The province’s doctors are expressing ‘grave concerns’ about the government’s plans for the electronic health records agency.

Thestar.com
Oct. 13, 2016
By Robert Benzie

The province’s doctors are expressing “grave concerns” about the Liberal government’s plans for eHealth Ontario.

In the wake of Health Minister Eric Hoskins’ decision to ask Premier Kathleen Wynne’s privatization guru, Ed Clark, to appraise the monetary value of the electronic health records agency, the Ontario Medical Association is sounding the alarm over patient privacy.

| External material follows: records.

/-- A result that R200 and R201 allow the instruction `i`: its status is in a row that names `i`, and only `OK` carries
a value. -/
structure ResultInTable (i : Instr) (r : Result) : Prop where
  row : StatusRow i r.status
  value : r.status ≠ .ok → r.value = .none

variable {i : Instr} {s t : State} {e : Status} {r : Refusal}

theorem ResultInTable.ok (i : Instr) (v : Value) : ResultInTable i ⟨.ok, v⟩ := ⟨.ok, fun h => absurd rfl h⟩

theorem StatusRow.result (h : StatusRow i e) : ResultInTable i ⟨e, .none⟩ := ⟨h, fun _ => rfl⟩

/-- A command whose lines raise only statuses of its rows records a result of the table. -/
theorem Flow.Raises.result {x : Flow Value} (hx : x.Raises fun e _ => StatusRow i e) (he : x.finish = .next t) :
    ∃ r, t.result = some r ∧ ResultInTable i r := by
  cases x with
  | ret v u => cases he; exact ⟨_, rfl, .ok i v⟩
  | raise e u => cases he; exact ⟨_, rfl, StatusRow.result hx⟩
  | refuse q u => cases he

theorem Flow.Raises.result_ret {α : Type} {x : Flow α} {g : α → Value} (hx : x.Raises fun e _ => StatusRow i e)
    (he : (x.bind fun a u => .ret (g a) u).finish = .next t) : ∃ r, t.result = some r ∧ ResultInTable i r :=
  (hx.bind (f := fun a u => .ret (g a) u) fun _ _ => trivial).result he

theorem StatusRow.of_writeFails (hp : drivesPacker i = true) (hi : i ≠ .bpOpen) (e : Status) (u : State)
    (h : WriteFails e u) : StatusRow i e := by
  obtain ⟨rfl, -⟩ := h
  exact .writeFailure (.inl ⟨hp, hi⟩)

theorem compress_statusRow (s : State) : (compress s).Raises fun e _ => StatusRow .heCompress e :=
  (Flow.raises_self _).mono fun e u h => by
    rcases compress_raise h with ⟨rfl, -⟩ | ⟨rfl, -⟩ | ⟨rfl, -⟩
    · exact .inputTooLong rfl
    · exact .writeFailure (.inl ⟨rfl, nofun⟩)
    · exact .writeFailure (.inl ⟨rfl, nofun⟩)

theorem execBpOpen_inTable (he : execBpOpen s = .next t) : ∃ r, t.result = some r ∧ ResultInTable .bpOpen r := by
  unfold execBpOpen at he
  split at he <;> cases he
  cases (bpOpened s).1 with
  | false => exact ⟨_, rfl, StatusRow.result (.openFailure (.inl rfl))⟩
  | true => exact ⟨_, rfl, .ok _ _⟩

theorem execBuOpen_inTable (he : execBuOpen s = .next t) : ∃ r, t.result = some r ∧ ResultInTable .buOpen r := by
  unfold execBuOpen at he
  split at he <;> cases he
  cases (buOpened s).1 with
  | false => exact ⟨_, rfl, StatusRow.result (.openFailure (.inr rfl))⟩
  | true => exact ⟨_, rfl, .ok _ _⟩

theorem execBuReadBit_inTable (he : execBuReadBit s = .next t) :
    ∃ r, t.result = some r ∧ ResultInTable .buReadBit r := by
  refine Flow.Raises.result ((readBit_only s).raises.bind fun b u => ?_) he
  cases b with
  | none => exact StatusRow.endOfData rfl
  | some b => trivial

/-- R200 and R201, over all instructions. -/
theorem exec_resultInTable (he : exec i s = .next t) : ∃ r, t.result = some r ∧ ResultInTable i r := by
  cases i with
  | bpOpen => exact execBpOpen_inTable he
  | bpWriteBit b => exact ((writeBit_raises s b).mono (.of_writeFails rfl nofun)).result_ret he
  | bpWriteLength n => exact ((writeLength_raises s n).mono (.of_writeFails rfl nofun)).result_ret he
  | bpClose => exact ((bpClose_raises s).mono fun _ _ h => h.1 ▸ .writeFailure (.inl ⟨rfl, nofun⟩)).result_ret he
  | buOpen => exact execBuOpen_inTable he
  | buReadBit => exact execBuReadBit_inTable he
  | buReadLength => exact (readLength_raises_of (fun _ => .truncatedStream (.inl rfl)) s).result_ret he
  | buClose => exact (buClose_raises s).result_ret he
  | tsBuild => exact (build_raises s).result_ret he
  | tsSerialize => exact ((serialize_raises s).mono (.of_writeFails rfl nofun)).result_ret he
  | tsDeserialize =>
    exact (deserialize_raises_of (fun _ => .truncatedStream (.inr (.inl rfl))) (fun _ => .malformedTree (.inl rfl))
      s).result_ret he
  | tsSize => exact (theTree_raises s).result_ret he
  | tsCodetable => exact (makeCodeTable_raises s).result_ret he
  | heCompress => exact (compress_statusRow s).result_ret he
  | hdDecompress =>
    exact (decompress_raises_of (fun _ => .truncatedStream (.inr (.inr rfl))) (fun _ => .malformedTree (.inr rfl))
      (fun _ => .writeFailure (.inr rfl)) s).result_ret he
  | tokenInternal => exact ((writeBit_raises s false).mono (.of_writeFails rfl nofun)).result_ret he
  | tokenLeaf sym => exact ((writeBits_raises s (true :: msb8 sym)).mono (.of_writeFails rfl nofun)).result_ret he
  | lengthHeader n => exact ((writeLength_raises s n).mono (.of_writeFails rfl nofun)).result_ret he
  | bpBytes | buBytes | tsFreqClear | tsFreqSet | tsCodeGet => cases he; exact ⟨_, rfl, .ok _ _⟩

end Sys2Proof.Machine
end

section
/-! PROOFS. The statements of 60_exceptions.md. -/

namespace Sys2Proof.Machine

/-- Settles O17: each instruction's refusals are those of its pieces (`exec_refusalRow`), and each constructor of
`RefusalRow` is a row of the table. -/
theorem refusalsAreTheTable : Obligations.RefusalsAreTheTable := by
  intro i s r he
  cases exec_refusalRow he with
  | writeChannelIdle hs hp hi => exact .inl ⟨rfl, hs, hp, hi⟩
  | writeChannelInUse hs hi => exact .inr (.inl ⟨rfl, hs, hi⟩)
  | readChannelIdle hs hi => exact .inr (.inr (.inl ⟨rfl, hs, hi⟩))
  | readChannelInUse hs hi => exact .inr (.inr (.inr (.inl ⟨rfl, hs, hi⟩)))
  | noTree hs hi => exact .inr (.inr (.inr (.inr (.inl ⟨rfl, hs, hi⟩))))
  | buildTooSmall hi hs => exact .inr (.inr (.inr (.inr (.inr (.inl ⟨rfl, .inl ⟨hi, hs⟩⟩)))))
  | compressTooSmall hi hs => exact .inr (.inr (.inr (.inr (.inr (.inl ⟨rfl, .inr ⟨hi, hs⟩⟩)))))
  | writeCounterFull hp hi hs => exact .inr (.inr (.inr (.inr (.inr (.inr ⟨rfl, .inl ⟨hp, hi, hs⟩⟩)))))
  | readCounterFull hp hi hs => exact .inr (.inr (.inr (.inr (.inr (.inr ⟨rfl, .inr ⟨hp, hi, hs⟩⟩)))))

/-- Settles O18: each instruction's pieces raise only statuses of its rows (`exec_resultInTable`). -/
theorem statusesAreTheTable : Obligations.StatusesAreTheTable := by
  refine ⟨⟨rfl, rfl, rfl, rfl, rfl, rfl, rfl⟩, fun i s t he => ?_⟩
  obtain ⟨⟨status, value⟩, hr, ⟨hrow, hvalue⟩⟩ := exec_resultInTable he
  refine ⟨_, hr, hvalue, ?_, ?_, ?_, ?_, ?_, ?_⟩ <;> rintro rfl <;> cases hrow <;> assumption

end Sys2Proof.Machine
end

section
/-! PROOFS. A reset that cuts a command: what it leaves in each stream, and that on a storage that never fails it may
stand at every byte the command appends (70_reset_and_hazards.md R230, 93_implementation_defined.md U8). -/

namespace Sys2Proof.Machine

variable {i : Instr} {s t u : State} {x : Item} {c : Cut} {rest : List HostMove} {l : List Byte}

/-! ## The step -/

/-- The step that takes a cut of an item the decoder reads as `i`. -/
theorem step_resetDuring (hs : s.inbox = .resetDuring x c :: rest) (hx : decode x = .ok i) :
    step s = cutCommand i (s.setInbox rest) c (exec i (s.setInbox rest)) := by
  simp only [step, hs, perform, runItemCut, hx]

/-- A cut that the step takes is a possible one of the decoded instruction. -/
theorem step_resetDuring_next (hs : s.inbox = .resetDuring x c :: rest) (h : step s = .next t) :
    ∃ i, decode x = .ok i ∧ cutAdmissible i (s.setInbox rest) c = true ∧ t = cutReset i (s.setInbox rest) c := by
  cases hx : decode x with
  | ok i => exact ⟨i, rfl, cutCommand_next (step_resetDuring hs hx ▸ h)⟩
  | error e => simp [step, hs, perform, runItemCut, hx] at h

/-- A possible cut of a command that ends is taken. -/
theorem step_resetDuring_of_admissible (hx : decode x = .ok i) (he : exec i (s.setInbox rest) = .next u)
    (hc : cutAdmissible i (s.setInbox rest) c = true) :
    step (s.setInbox (.resetDuring x c :: rest)) = .next (cutReset i (s.setInbox rest) c) := by
  have hstep := step_resetDuring (s := s.setInbox (.resetDuring x c :: rest)) rfl hx
  have htaken : cutCommand i (s.setInbox rest) c (exec i (s.setInbox rest)) =
      .next (cutReset i (s.setInbox rest) c) := by
    simp only [he, cutCommand, cutAt, hc, if_true]
  exact hstep.trans htaken

/-! ## The streams a possible cut leaves -/

theorem srcPoint_data {whole : State} {k : Src} (h : srcPoint s whole k = true) : k.data = s.src.data := by
  rcases (srcPoint_iff s whole k).mp h with rfl | ⟨hdata, -⟩
  · rfl
  · exact hdata

theorem rawInPoint_data {k : RawIn} (h : rawInPoint s k = true) : k.data = s.rawIn.data := by
  rcases (rawInPoint_iff s k).mp h with rfl | ⟨-, hdata, -⟩
  · rfl
  · exact hdata

/-- A cut moves no more than the cursors of the two input streams. -/
theorem cutAdmissible_inputs (h : cutAdmissible i s c = true) :
    c.src.data = s.src.data ∧ c.rawIn.data = s.rawIn.data := by
  obtain ⟨-, ⟨hsrc, hsrc'⟩, ⟨hraw, hraw'⟩, -⟩ := (cutAdmissible_iff i s c).mp h
  constructor
  · by_cases hd : drivesUnpacker i = true ∨ switchesUnpacker i = true
    · exact srcPoint_data (hsrc hd)
    · rw [not_or, Bool.not_eq_true, Bool.not_eq_true] at hd
      exact congrArg Src.data (hsrc' hd.1 hd.2)
  · cases hc : compresses i with
    | true => exact rawInPoint_data (hraw hc)
    | false => exact congrArg RawIn.data (hraw' hc)

theorem sinkGiven_prefix (full whole : State) : sinkGiven full whole <+: full.sink.data := List.take_prefix _ _

theorem rawOutGiven_prefix (full whole : State) : rawOutGiven full whole <+: full.rawOut := List.take_prefix _ _

theorem sinkPoint_data {full whole : State} {k : Sink} (h : sinkPoint s full whole k = true) :
    k.data = s.sink.data ∨ k.data = whole.sink.data ∨ (s.sink.data <+: k.data ∧ k.data <+: full.sink.data) := by
  rcases (sinkPoint_iff s full whole k).mp h with rfl | rfl | ⟨-, rfl⟩ | ⟨-, -, -, hfrom, hto⟩
  · exact .inl rfl
  · exact .inr (.inl rfl)
  · exact .inr (.inl rfl)
  · exact .inr (.inr ⟨hfrom, hto.trans (sinkGiven_prefix full whole)⟩)

theorem sinkPoint_durable {full whole : State} {k : Sink} (h : sinkPoint s full whole k = true)
    (hk : k.durable = true) : s.sink.durable = true ∨ whole.sink.durable = true := by
  rcases (sinkPoint_iff s full whole k).mp h with rfl | rfl | ⟨-, rfl⟩ | ⟨-, hd, -⟩
  · exact .inl hk
  · exact .inr hk
  · exact .inr hk
  · exact absurd (hd.symm.trans hk) Bool.false_ne_true

theorem rawOutPoint_data {full whole : State} (h : rawOutPoint s full whole l = true) :
    l = whole.rawOut ∨ (s.rawOut <+: l ∧ l <+: full.rawOut) := by
  rcases (rawOutPoint_iff s full whole l).mp h with hwhole | ⟨hfrom, hto⟩
  · exact .inl hwhole
  · exact .inr ⟨hfrom, hto.trans (rawOutGiven_prefix full whole)⟩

“To be clear, Ontario’s physicians are very concerned about the sanctity of the information shared by their patients in the context of the physician-patient relationship,” wrote OMA president Dr. Virginia Walley in an open letter to Clark on Thursday.

“We have grave concerns about how your mandate from Minister Hoskins is being interpreted,” Walley wrote to the former TD Bank CEO, who now serves as an unpaid advisor to the premier.

“We are particularly concerned to read in media reports that the government may be seeking to monetize this data-gathering ability for profit,” she continued, as she urged “safeguards” to protect patients.

Walley, whose organization represents the province’s 42,000 doctors, also took issue with the government’s assertion that its digital health strategy is paying off dividends.

“The blunt reality is that we do not currently have a functional eHealth system that benefits patient care and it is unclear to us currently how your mandate from Minister Hoskins will help encourage or support this,” she wrote.

Her letter comes two months after doctors rejected a four-year contract negotiated by the OMA and the provincial government.

On Wednesday, Hoskins denied that requesting Clark, who recommended the sell-off of Hydro One, to assess the value of eHealth was about privatization, saying it’s “so we can understand the assets.”

“In a sense, it’s almost like taking an inventory. A tremendous amount has been accomplished through the development of our digital health strategy . . . 80 per cent of primary care providers use it in their offices,” the minister said.

“So it’s prudent to see what that inventory is to establish the value of the assets, both from an infrastructure perspective, but also, importantly, (from an) intellectual-property perspective, so we can leverage that as we go forward with a new strategy,” he said.

“Let me be clear about one thing . . . there will be no sale of eHealth or its assets or its intellectual property.”

As the Star revealed Thursday, the Liberals want Clark to deliver a valuation of eHealth ahead of what could be a critical report on the agency from Auditor General Bonnie Lysyk later this fall.

The government hopes Clark will conclude the database is worth much more than the hundreds of millions invested in it over the years.